5. The computational method of any claim 1, wherein the clinical trial is assessing: a clinical procedure performed, a medical device utilized during a treatment, a prosthetic device, a system for performing clinical procedure, or a medicinal product.
6. The computational method of any claim 1, wherein the at least one received report is a case report form, and wherein the features generated from the case report form comprises a categorical feature derived from a data entry.
7. The computational method of claim 1, wherein the at least one received report is a narrative or a source document, and wherein the features generated from the narrative or the source document comprises a categorical feature or a numerical value feature yielded from natural language processing.
8. The computational method of claim 1, wherein the predictive computational model is a regression-based model or a classification-based model.
9. The computational method of claim 1, wherein the evaluation of the clinical event is yielded in lieu of an adjudication by a clinical event committee.
10. The computational method of claim 1, wherein the evaluation of the clinical event is yielded to assess an adjudication by a clinical event committee.
11. A computational processing system for evaluating a clinical event, the system comprising:
a processor system; and
a memory system comprising one or more applications that can direct the processor system to:
receive at least one report associated with a patient within a clinical trial that has undergone a clinical event;
generate features from the at least one received report; and
enter the features into a predictive computational model to yield an evaluation of the clinical event.

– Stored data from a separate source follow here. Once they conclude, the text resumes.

/-- What the Belfry reads next for a queue (R34). -/
def State.nextReads (s : State) (Q : Queue) : List (Nat × Nat) :=
  match Q.packet with
  | none => [(Q.slotVa Q.rd, 64)]
  | some p =>
    if Q.skips > 0 then [(Q.slotVa Q.rd, 8)]
    else match p.type with
      | 1 => [(p.field 0x18 8, 256)]
      | 2 => [(p.field 0x18 8, 8)]
      | 4 =>
        if p.field 0x3C 1 = 0 then [(p.field 0x28 8, 8)]
        else
          let h := s.belfryRead Q.space (p.field 0x28 8) 64
          let p' := match h with
            | .ok b => { p with val := BitVec.ofNat 64 (leAt b 0 8), info := b }
            | .error _ => p
          [(p.field 0x28 8, 64), (p'.targetSlot, 8), (p.field 0x30 8, 64)]
      | 5 => if p.field 0x18 8 = 0 then [] else [(p.field 0x18 8, 8)]
      | _ => []

/-- Whether what the Belfry reads next for a queue waits for a refresh window of the weight store (R155). -/
def State.belfryHeld (s : State) (Q : Queue) : Bool :=
  s.refreshNow && ((s.nextReads Q).any (fun x => s.vaHeld Q.troot Q.world x.1 x.2) || (match Q.packet with
    | none => false
    | some p => match p.type with
      | 1 => (match s.belfryRead Q.space (p.field 0x18 8) 8 with
        | .ok b => s.chainHeld Q.space (leNat b)
        | .error _ => false)
      | 7 => s.chainHeld Q.space (copyImage p.bytes).rcb
      | _ => false))

/-- Whether it is a queue's turn at its processor, and what is read for it waits for no refresh window (R155). -/
def State.turn (s : State) (q : Nat) : Bool :=
  s.belfryUp && decide (s.servedBy (procOf q) = some q) && !s.belfryHeld (s.queue q)

/-- Whether a processor is between packets. -/
def State.between (s : State) (p : Nat) : Bool :=
  match (tgetD s.belfry.procs p).current with
  | none => true
  | some c => !((s.queue c).packet.any Packet.midway)

/-- A queue becomes the one that its processor serves; a new slice starts when it was not. -/
def State.serve (s : State) (q : Nat) : State :=
  { s with belfry := { s.belfry with procs := tupd s.belfry.procs (procOf q) (fun P =>
    if P.current = some q ∧ P.sliceEnd ≠ 0 then P else ⟨some q, s.clk.ns + 2000⟩) } }

/-- QUEUE_SLICE_EXPIRE: between packets, the processor moves to the next ready queue (R38). -/
def execQueueSliceExpire (proc : Nat) (s : State) : Res :=
  let P := tgetD s.belfry.procs proc
  if ¬ s.belfryUp ∨ P.current.isNone ∨ P.sliceEnd = 0 ∨ P.sliceEnd > s.clk.ns ∨ ¬ s.between proc then .next s
  else .next { s with belfry := { s.belfry with procs := tput s.belfry.procs proc ⟨s.nextQueue proc P.current, s.clk.ns + 2000⟩ } }

/-- Whether a queue waits for a slot to be published: to fetch it, unless VALID has been written 0, or to skip it for its packet in
progress (R29). -/
def Queue.asleep (Q : Queue) : Bool := !Q.awake && ((Q.packet.isNone && !Q.stopping) || decide (Q.skips > 0))

/-- BELFRY_WAKE: a write to WRIDX or to the awaited ticket's line of a watched queue makes the Belfry read the slot again
(R30). A write that leaves what stood there goes unseen (DEDUCED, log entry 14). -/
def execBelfryWake (queue : Nat) (s : State) : Res :=
  match tget s.belfry.queues queue with
  | none => .next s
  | some Q =>
    if s.belfryUp ∧ Q.watch ∧ Q.asleep ∧ s.watched Q Q.line ≠ Q.seen then
      .next (s.modQueue queue (fun Q => { Q with awake := true }))
    else .next s

/-- QUEUE_POLL: an unwatched queue is looked at again (R30). -/
def execQueuePoll (queue : Nat) (s : State) : Res :=
  match tget s.belfry.queues queue with
  | none => .next s
  | some Q =>
    if s.belfryUp ∧ ¬ Q.watch ∧ Q.asleep ∧ (s.published Q ∨ Q.checkAt ≤ s.clk.ns) then
      .next (s.modQueue queue (fun Q => { Q with awake := true }))
    else .next s

/-! ### What makes a packet legal (R31 to R33) -/

/-- COMPL. -/
def Packet.compl (p : Packet) : Wide := BitVec.ofNat 64 (leAt p.bytes 0x10 8)
/-- The BARRIER flag. -/
def Packet.barrier (p : Packet) : Bool := (leAt p.bytes 9 1).testBit 0
/-- The FAULT flag (R273). -/
def Packet.isTask (p : Packet) : Bool := (leAt p.bytes 9 1).testBit 1

/-- The body's fields: ranges, alignments and unlisted bytes (R33); 0 is no chip identifier (R320). -/
def bodyOk (b : List Byte) (nslots : Nat) : Bool :=
  let skips := [leAt b 0x20 2, leAt b 0x22 2, leAt b 0x24 2, leAt b 0x26 2]
  let compl := leAt b 0x10 8
  match leAt b 8 1 with
  | 1 => decide (leAt b 0x18 8 % 256 = 0) && zeroBytes b 0x38 8 && decide (compl ≠ 0)
  | 2 => decide (leAt b 0x18 8 % 8 = 0) && decide (leAt b 0x30 1 ≤ 5) && zeroBytes b 0x31 15
  | 3 =>
    let n := leAt b 0x2A 1
    (decide (n = 4) || decide (n = 8)) && decide (leAt b 0x18 8 % n = 0) && decide (leAt b 0x28 2 ≠ 0) && zeroBytes b 0x2B 21
  | 4 =>
    let k := leAt b 0x3C 1
    decide (k ≤ 1) && decide (leAt b 0x18 8 % 8 = 0) && decide (leAt b 0x38 2 ≠ 0) && decide (leAt b 0x3A 2 ≠ 0) && zeroBytes b 0x3D 3 &&
      (if k = 0 then decide (leAt b 0x28 8 % 8 = 0) else decide (leAt b 0x28 8 % 64 = 0) && decide (leAt b 0x30 8 % 64 = 0))
  | 5 => decide (leAt b 0x18 8 % 8 = 0) && decide (1 ≤ leAt b 0x28 1) && decide (leAt b 0x28 1 ≤ 4) &&
      skips.all (fun n => decide (n < nslots)) && zeroBytes b 0x29 23
  | 6 => decide (leAt b 0x18 2 < nslots) && zeroBytes b 0x1A 38
  | 7 => decide (compl ≠ 0)
  | 8 => decide (4 ≤ leAt b 0x18 1) && decide (leAt b 0x18 1 ≤ 6) && zeroBytes b 0x19 39
  | 9 => decide (leAt b 0x18 8 % 8 = 0) && decide (leAt b 0x20 2 ≠ 0) && zeroBytes b 0x22 30
  | 10 => zeroBytes b 0x18 40
  | _ => false

/-- Whether a fetched packet is legal. FAULT may stand only in a LAUNCH that the device or another chip has appended
(R273, DEDUCED, log entry 35). -/
def Queue.legal (Q : Queue) (p : Packet) : Bool :=
  let flags := leAt p.bytes 9 1
  (decide (flags ≤ 1) || (decide (flags ≤ 3) && decide (p.type = 1) && Q.devSlots.contains p.slot)) && zeroBytes p.bytes 10 6 &&
    decide (p.compl.toNat % 8 = 0) && bodyOk p.bytes Q.nslots

/-- The queue is done with its packet: a status goes to its completion word, or an error to LASTERR (R32, R34). -/
def State.endPacket (s : State) (q status : Nat) : State :=
  let Q := s.queue q
  match Q.packet with
  | none => s
  | some p =>
    let s := (s.serve q).modQueue q (fun Q => { Q with packet := none, devSlots := Q.devSlots.filter (· ≠ p.slot) })
    if p.compl ≠ 0 ∧ p.compl.toNat % 8 = 0 then s.complete Q.header p.slot Q.space p.compl status
    else if status ≥ 5 then s.lastErr Q.header status p.slot
    else s

/-- A packet's step has been performed. -/
def State.packetStep (s : State) (q : Nat) (f : Packet → Packet) : State :=
  (s.serve q).modQueue q (fun Q => { Q with packet := Q.packet.map (fun p => { f p with step := p.step + 1 }) })

/-- A packet's fields change between steps. -/
def State.modPacket (s : State) (q : Nat) (f : Packet → Packet) : State :=
  s.modQueue q (fun Q => { Q with packet := Q.packet.map f })

/-- PACKET_FETCH: the slot at the read index is copied, its ticket freed and RDIDX advanced; a packet that is not legal
completes at once, and one whose body cannot be read with FAULTED (R28, R32, R34). An empty queue gives up its slice.
DESIGN CHOICE, log entry 47. -/
def execPacketFetch (queue : Nat) (s : State) : Res :=
  match tget s.belfry.queues queue with
  | none => .next s
  | some Q =>
    if ¬ s.turn queue ∨ Q.packet.isSome ∨ Q.skips > 0 ∨ Q.stopping then .next s
    else match s.ticketAt Q with
      | .error _ => .next (s.stopQueue queue Q.rd)
      | .ok t =>
        if t ≠ (Q.rd + 1) % 2 ^ 64 then .next (s.sleepQueue queue)
        else
          let (b, whole) := match s.belfryRead Q.space (Q.slotVa Q.rd) 64, s.belfryRead Q.space (Q.slotVa Q.rd) 32 with
            | .ok b, _ => (b, true)
            | .error _, .ok b => (b ++ List.replicate 32 0, false)
            | .error _, .error _ => (List.replicate 64 0, false)
          let p : Packet := ⟨Q.rd, b, 0, s.clk.ns, false, none, 0, []⟩
          let s := (s.serve queue).consume queue
          if (s.queue queue).stopping then .next s
          else
            let s := s.modQueue queue (fun Q => { Q with packet := some p })
            if ¬ whole then .next (s.endPacket queue 10)
            else if Q.legal p then .next s else .next (s.endPacket queue 9)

12. The computational processing system of claim 11, wherein the clinical event is one of: an adverse event, a serious adverse event, an adverse reaction, or a suspected unexpected serious adverse event.
13. The computational processing system of claim 11, wherein the clinical event comprises: hospitalization or rehospitalization, disability, congenital anomaly, required intervention, allergic reaction, blood dyscrasias, seizures or convulsions, or development of drug dependence or drug abuse, death, or a cardiovascular related event.
14. The computational processing system of claim 13, wherein the cardiovascular related event is one of: transient ischemic attack (TIA), bleeding, myocardial infarction, arrythmia or conduction disturbances, structural valve deterioration, endocarditis, prosthetic valve dysfunction, thrombosis, and coronary obstruction.
15. The computational processing system of claim 11, wherein the clinical trial is assessing: a clinical procedure performed, a medical device utilized during a treatment, a prosthetic device, a system for performing clinical procedure, or a medicinal product.
16. The computational processing system of claim 11, wherein the at least one received report is a case report form, and wherein the features generated from the case report form comprises a categorical feature derived from a data entry.
17. The computational processing system of claim 11, wherein the at least one received report is a narrative or a source document, and wherein the features generated from the narrative or the source document comprises a categorical feature or a numerical value feature yielded from natural language processing.
18. The computational processing system of claim 11, wherein the predictive computational model is a regression-based model or a classification-based model.
19. The computational processing system of claim 11, wherein the evaluation of the clinical event is yielded in lieu of an adjudication by a clinical event committee.
20. The computational processing system of claim 11, wherein the evaluation of the clinical event is yielded to assess an adjudication by a clinical event committee.